(Beginning of Input data)

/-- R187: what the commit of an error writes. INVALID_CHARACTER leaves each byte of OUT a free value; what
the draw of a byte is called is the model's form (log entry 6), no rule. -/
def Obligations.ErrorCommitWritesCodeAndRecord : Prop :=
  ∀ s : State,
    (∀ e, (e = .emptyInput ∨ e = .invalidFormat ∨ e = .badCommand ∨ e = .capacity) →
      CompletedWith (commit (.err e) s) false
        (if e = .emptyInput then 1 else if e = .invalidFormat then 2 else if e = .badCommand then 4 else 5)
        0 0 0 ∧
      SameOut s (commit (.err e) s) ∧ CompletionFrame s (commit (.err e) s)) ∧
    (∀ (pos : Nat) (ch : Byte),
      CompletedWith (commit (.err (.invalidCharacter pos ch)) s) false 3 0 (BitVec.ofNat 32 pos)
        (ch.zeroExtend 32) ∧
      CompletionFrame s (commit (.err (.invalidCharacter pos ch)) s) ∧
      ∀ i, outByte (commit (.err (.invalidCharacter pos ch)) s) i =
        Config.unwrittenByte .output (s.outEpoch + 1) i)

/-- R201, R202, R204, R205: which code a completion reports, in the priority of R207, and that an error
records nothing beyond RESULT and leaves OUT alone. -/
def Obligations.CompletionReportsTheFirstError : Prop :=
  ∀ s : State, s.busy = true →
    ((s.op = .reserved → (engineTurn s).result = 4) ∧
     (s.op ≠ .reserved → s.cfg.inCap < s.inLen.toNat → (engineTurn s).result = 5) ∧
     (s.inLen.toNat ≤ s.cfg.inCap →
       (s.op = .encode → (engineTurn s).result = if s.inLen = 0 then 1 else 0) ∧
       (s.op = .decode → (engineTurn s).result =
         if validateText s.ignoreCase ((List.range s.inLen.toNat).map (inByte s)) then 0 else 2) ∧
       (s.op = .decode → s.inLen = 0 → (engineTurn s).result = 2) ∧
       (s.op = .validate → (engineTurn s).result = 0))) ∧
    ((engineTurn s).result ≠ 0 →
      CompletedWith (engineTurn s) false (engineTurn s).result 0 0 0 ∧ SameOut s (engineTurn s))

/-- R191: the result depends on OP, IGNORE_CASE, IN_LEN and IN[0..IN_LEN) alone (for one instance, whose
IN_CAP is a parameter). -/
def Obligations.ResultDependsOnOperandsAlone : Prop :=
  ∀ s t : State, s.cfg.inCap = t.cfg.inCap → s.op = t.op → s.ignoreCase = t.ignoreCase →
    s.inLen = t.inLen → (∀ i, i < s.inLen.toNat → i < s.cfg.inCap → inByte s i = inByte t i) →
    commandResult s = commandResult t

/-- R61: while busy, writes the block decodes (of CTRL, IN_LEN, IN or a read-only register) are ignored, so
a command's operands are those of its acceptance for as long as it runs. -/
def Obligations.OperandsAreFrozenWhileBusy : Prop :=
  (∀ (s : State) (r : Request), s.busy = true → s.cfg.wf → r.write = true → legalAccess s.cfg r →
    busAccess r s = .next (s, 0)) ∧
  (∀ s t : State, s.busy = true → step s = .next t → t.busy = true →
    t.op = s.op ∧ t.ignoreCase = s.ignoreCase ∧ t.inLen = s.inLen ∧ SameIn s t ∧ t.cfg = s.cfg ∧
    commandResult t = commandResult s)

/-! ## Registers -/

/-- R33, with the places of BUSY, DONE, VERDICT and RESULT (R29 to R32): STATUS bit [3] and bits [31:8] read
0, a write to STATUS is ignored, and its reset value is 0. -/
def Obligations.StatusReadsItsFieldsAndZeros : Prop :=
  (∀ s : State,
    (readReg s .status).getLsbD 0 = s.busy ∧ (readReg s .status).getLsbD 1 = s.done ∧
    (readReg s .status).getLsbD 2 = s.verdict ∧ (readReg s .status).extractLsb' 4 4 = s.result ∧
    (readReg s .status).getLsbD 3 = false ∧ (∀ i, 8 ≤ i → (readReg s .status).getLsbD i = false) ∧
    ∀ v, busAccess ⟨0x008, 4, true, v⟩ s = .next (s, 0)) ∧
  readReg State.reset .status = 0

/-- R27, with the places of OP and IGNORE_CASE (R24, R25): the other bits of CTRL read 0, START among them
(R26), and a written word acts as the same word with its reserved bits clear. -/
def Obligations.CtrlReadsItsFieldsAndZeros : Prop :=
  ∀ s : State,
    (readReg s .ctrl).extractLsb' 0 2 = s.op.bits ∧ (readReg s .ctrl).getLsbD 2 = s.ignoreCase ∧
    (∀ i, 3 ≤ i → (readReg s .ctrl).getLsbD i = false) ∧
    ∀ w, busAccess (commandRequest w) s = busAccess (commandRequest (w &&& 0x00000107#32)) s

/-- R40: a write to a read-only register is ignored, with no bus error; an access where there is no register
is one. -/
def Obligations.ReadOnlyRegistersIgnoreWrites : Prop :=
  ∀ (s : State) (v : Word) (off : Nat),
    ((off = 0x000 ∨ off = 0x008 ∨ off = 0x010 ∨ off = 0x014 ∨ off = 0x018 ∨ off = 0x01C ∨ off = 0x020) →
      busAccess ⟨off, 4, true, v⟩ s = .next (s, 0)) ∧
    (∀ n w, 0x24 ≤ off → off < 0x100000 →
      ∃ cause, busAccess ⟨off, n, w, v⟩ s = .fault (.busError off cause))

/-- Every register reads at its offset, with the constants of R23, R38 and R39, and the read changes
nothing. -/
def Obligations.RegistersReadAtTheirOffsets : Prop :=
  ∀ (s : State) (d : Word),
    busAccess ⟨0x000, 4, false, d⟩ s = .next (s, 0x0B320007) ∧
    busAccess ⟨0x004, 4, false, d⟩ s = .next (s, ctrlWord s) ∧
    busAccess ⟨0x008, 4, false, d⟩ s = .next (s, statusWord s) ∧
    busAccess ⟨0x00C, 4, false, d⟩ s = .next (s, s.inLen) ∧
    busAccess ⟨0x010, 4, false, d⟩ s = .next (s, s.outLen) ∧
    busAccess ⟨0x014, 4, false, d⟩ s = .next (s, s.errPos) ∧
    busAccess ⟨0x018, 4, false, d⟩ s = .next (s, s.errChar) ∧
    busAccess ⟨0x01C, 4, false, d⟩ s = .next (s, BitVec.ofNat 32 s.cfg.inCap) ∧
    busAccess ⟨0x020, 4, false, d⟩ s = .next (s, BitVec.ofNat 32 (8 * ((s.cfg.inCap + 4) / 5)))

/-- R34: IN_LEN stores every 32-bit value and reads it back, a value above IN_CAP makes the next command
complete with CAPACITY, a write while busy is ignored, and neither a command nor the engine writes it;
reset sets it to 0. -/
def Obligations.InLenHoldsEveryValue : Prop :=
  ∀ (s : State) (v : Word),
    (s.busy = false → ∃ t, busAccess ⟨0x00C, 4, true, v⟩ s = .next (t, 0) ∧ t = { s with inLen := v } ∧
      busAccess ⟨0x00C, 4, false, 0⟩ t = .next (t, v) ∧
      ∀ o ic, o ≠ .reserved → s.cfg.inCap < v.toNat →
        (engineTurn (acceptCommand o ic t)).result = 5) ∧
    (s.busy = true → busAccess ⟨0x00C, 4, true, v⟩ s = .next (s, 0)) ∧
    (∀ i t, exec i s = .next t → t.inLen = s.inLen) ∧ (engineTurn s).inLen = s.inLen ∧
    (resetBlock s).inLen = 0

(End of Input data)
(Beginning of Input data)

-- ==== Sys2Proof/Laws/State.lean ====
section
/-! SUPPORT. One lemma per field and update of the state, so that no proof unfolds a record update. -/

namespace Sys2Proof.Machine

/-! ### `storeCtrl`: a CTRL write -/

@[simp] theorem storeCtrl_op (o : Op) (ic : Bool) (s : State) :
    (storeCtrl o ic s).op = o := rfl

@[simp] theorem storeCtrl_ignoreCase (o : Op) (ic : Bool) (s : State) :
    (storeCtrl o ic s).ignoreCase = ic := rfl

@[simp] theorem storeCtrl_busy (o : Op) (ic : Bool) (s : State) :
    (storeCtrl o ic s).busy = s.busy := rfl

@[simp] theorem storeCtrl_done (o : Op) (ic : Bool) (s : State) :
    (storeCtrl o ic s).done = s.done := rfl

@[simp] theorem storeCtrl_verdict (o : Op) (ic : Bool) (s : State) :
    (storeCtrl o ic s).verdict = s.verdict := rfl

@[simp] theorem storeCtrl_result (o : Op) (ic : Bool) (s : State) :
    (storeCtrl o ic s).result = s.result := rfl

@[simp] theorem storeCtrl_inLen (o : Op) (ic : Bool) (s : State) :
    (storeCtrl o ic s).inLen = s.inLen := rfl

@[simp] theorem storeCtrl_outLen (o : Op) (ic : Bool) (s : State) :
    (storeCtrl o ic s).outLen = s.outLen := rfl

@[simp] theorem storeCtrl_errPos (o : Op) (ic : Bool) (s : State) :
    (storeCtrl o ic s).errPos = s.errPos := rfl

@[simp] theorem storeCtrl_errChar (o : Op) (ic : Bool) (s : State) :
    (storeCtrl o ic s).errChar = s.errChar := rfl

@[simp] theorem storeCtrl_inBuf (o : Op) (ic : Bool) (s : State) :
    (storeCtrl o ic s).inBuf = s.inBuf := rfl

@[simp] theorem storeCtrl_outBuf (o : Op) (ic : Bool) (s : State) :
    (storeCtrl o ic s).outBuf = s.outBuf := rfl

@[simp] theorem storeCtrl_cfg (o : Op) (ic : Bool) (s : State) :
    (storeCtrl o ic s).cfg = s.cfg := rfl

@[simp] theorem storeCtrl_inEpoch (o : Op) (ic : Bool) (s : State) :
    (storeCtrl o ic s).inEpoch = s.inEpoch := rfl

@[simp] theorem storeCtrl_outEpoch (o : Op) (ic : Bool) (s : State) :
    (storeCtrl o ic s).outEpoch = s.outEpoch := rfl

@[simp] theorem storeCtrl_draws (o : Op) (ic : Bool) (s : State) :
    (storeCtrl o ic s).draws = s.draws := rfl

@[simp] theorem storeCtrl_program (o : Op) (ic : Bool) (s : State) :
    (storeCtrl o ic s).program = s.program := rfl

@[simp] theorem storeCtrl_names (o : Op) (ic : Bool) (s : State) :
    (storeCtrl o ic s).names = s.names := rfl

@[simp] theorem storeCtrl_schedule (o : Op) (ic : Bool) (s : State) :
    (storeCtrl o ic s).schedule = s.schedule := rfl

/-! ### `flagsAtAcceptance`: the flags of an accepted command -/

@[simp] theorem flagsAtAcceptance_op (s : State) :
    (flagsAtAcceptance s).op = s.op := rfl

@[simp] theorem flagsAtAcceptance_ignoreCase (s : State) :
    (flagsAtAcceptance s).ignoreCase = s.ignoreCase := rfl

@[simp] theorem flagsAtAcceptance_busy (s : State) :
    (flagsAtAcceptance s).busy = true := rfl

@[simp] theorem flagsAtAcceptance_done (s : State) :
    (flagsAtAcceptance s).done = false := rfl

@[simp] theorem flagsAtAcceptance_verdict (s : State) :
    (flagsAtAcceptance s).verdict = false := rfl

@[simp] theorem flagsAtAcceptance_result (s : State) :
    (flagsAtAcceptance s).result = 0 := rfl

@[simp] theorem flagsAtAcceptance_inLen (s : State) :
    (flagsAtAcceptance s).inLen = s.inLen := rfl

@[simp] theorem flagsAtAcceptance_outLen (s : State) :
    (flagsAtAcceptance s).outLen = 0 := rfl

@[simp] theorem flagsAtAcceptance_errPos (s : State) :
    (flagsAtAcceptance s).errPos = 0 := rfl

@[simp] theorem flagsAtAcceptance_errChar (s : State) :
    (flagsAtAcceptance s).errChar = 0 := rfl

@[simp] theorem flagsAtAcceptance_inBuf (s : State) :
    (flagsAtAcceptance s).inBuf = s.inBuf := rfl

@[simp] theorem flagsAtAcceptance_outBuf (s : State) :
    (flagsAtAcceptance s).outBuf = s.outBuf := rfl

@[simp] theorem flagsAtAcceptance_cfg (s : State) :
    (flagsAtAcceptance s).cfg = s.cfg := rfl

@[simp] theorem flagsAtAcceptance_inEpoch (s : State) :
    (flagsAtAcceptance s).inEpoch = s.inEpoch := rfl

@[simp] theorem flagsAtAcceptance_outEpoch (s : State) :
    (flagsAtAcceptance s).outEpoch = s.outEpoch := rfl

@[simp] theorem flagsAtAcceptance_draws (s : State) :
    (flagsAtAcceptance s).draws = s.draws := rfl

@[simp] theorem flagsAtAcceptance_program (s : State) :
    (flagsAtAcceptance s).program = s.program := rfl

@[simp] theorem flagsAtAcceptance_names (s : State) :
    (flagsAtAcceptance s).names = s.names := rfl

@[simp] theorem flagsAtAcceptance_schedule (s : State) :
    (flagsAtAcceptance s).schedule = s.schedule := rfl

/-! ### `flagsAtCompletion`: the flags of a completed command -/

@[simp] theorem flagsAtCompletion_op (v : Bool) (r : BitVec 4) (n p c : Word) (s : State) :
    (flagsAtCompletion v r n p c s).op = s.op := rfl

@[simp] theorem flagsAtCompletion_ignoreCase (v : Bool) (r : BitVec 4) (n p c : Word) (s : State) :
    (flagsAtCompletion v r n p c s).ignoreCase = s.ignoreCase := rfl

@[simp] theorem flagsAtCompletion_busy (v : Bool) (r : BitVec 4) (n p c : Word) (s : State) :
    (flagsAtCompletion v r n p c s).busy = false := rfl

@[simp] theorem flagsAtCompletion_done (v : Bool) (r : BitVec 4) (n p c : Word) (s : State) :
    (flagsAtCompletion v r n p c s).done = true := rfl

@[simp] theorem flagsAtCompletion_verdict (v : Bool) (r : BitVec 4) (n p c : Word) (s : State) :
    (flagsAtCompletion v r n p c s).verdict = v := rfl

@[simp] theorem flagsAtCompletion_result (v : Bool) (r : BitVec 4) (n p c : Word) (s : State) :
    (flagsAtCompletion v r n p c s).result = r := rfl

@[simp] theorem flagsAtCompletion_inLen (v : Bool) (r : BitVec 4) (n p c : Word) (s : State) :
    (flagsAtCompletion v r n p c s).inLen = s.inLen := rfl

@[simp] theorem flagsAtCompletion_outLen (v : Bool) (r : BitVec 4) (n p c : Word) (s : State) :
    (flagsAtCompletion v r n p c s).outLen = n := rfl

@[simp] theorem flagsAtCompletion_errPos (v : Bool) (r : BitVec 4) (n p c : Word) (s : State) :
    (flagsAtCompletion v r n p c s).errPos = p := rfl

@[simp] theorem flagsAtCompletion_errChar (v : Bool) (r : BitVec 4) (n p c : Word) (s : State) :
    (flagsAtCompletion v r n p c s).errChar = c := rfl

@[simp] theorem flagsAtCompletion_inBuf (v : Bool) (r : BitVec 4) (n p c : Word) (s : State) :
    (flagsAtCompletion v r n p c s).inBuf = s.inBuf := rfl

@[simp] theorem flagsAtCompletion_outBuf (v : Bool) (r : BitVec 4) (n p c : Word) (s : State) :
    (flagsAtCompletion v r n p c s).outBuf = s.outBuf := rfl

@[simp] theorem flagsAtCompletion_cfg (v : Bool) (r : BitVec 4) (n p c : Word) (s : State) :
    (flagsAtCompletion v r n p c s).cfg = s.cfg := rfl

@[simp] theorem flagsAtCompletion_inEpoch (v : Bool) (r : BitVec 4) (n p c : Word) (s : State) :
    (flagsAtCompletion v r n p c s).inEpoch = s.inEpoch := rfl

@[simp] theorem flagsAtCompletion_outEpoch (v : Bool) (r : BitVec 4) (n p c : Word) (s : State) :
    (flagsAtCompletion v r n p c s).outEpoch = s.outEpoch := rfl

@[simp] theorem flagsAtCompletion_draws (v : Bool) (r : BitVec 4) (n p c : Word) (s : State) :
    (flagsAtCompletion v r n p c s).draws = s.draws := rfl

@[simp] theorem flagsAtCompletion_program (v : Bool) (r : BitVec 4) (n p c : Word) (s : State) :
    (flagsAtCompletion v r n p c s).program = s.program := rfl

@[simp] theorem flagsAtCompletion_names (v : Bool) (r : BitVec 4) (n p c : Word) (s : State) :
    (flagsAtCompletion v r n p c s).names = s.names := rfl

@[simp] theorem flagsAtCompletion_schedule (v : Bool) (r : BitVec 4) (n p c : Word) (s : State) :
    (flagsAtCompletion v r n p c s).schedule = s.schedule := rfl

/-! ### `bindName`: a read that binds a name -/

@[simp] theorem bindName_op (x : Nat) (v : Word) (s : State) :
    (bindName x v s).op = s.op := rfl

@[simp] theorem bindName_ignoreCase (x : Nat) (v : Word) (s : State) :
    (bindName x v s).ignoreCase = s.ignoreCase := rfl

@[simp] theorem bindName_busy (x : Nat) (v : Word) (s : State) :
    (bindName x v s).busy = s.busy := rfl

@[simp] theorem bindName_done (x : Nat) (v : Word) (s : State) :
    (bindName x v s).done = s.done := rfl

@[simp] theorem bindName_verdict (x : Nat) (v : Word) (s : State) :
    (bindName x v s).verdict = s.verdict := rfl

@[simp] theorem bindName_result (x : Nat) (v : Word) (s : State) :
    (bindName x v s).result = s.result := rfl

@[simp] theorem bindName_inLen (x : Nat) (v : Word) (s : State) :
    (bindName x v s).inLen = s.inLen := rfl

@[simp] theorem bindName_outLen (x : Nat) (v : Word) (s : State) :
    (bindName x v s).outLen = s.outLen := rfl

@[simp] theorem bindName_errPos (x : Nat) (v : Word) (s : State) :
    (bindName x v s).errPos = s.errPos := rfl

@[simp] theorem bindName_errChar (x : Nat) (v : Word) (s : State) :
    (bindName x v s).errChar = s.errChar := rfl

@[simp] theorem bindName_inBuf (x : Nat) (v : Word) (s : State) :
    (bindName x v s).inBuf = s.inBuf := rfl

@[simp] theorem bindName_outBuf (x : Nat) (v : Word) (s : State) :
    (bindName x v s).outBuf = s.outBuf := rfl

(End of Input data)

◆ Exercise brief: Beginning at the line above that contains "(flagsAtCompletion v r n p c s).names", return each line exactly through the line that contains "binds a name -/", and no others.

◆ Answer for this exercise:
    (flagsAtCompletion v r n p c s).names = s.names := rfl

@[simp] theorem flagsAtCompletion_schedule (v : Bool) (r : BitVec 4) (n p c : Word) (s : State) :
    (flagsAtCompletion v r n p c s).schedule = s.schedule := rfl

/-! ### `bindName`: a read that binds a name -/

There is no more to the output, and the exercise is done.